> _What the task requires_: In the listing that follows, the lines starting at the one containing "to R148). -/" and ending at the one containing "skip-eq-byte (R143). -/" are to be returned exactly, both boundary lines included, and no others.

> _Recorded data_:
........

-- ==== Sys2Proof/Machine/Flow.lean ====
section
/-! DEFINITION. Control transfer: return, jump, call, the register and byte skips, jump-v0 (R140 to R148). -/

namespace Sys2Proof.Machine

/-- return (R140). -/
def execRet (s : State) : Result := orRaise (pop s) s fun (t, s') => s'.setPc t

/-- jump (R141). -/
def execJp (nnn : Addr12) (s : State) : Result := .next (s.setPc (absAddr nnn))

/-- call: pushes `PC + 2` (R142). -/
def execCall (nnn : Addr12) (s : State) : Result := orRaise (push s (s.pc + 2)) s fun s' => s'.setPc (absAddr nnn)

/-- skip-eq-byte (R143). -/
def execSeByte (x : RegIdx) (kk : Byte) (s : State) : Result := .next (s.skipIf (s.reg x == kk))

/-- skip-ne-byte (R144). -/
def execSneByte (x : RegIdx) (kk : Byte) (s : State) : Result := .next (s.skipIf (s.reg x != kk))

/-- skip-eq-reg (R145). -/
def execSeReg (x y : RegIdx) (s : State) : Result := .next (s.skipIf (s.reg x == s.reg y))

/-- skip-ne-reg (R146). -/
def execSneReg (x y : RegIdx) (s : State) : Result := .next (s.skipIf (s.reg x != s.reg y))

/-- jump-v0: the 16-bit sum `nnn + V[0]`, not reduced (R147). -/
def execJpV0 (nnn : Addr12) (s : State) : Result := .next (s.setPc (absAddr nnn + zext16 (s.reg 0)))

end Sys2Proof.Machine
end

........

> _Written response_:
/-! DEFINITION. Control transfer: return, jump, call, the register and byte skips, jump-v0 (R140 to R148). -/

namespace Sys2Proof.Machine

/-- return (R140). -/
def execRet (s : State) : Result := orRaise (pop s) s fun (t, s') => s'.setPc t

/-- jump (R141). -/
def execJp (nnn : Addr12) (s : State) : Result := .next (s.setPc (absAddr nnn))

/-- call: pushes `PC + 2` (R142). -/
def execCall (nnn : Addr12) (s : State) : Result := orRaise (push s (s.pc + 2)) s fun s' => s'.setPc (absAddr nnn)

/-- skip-eq-byte (R143). -/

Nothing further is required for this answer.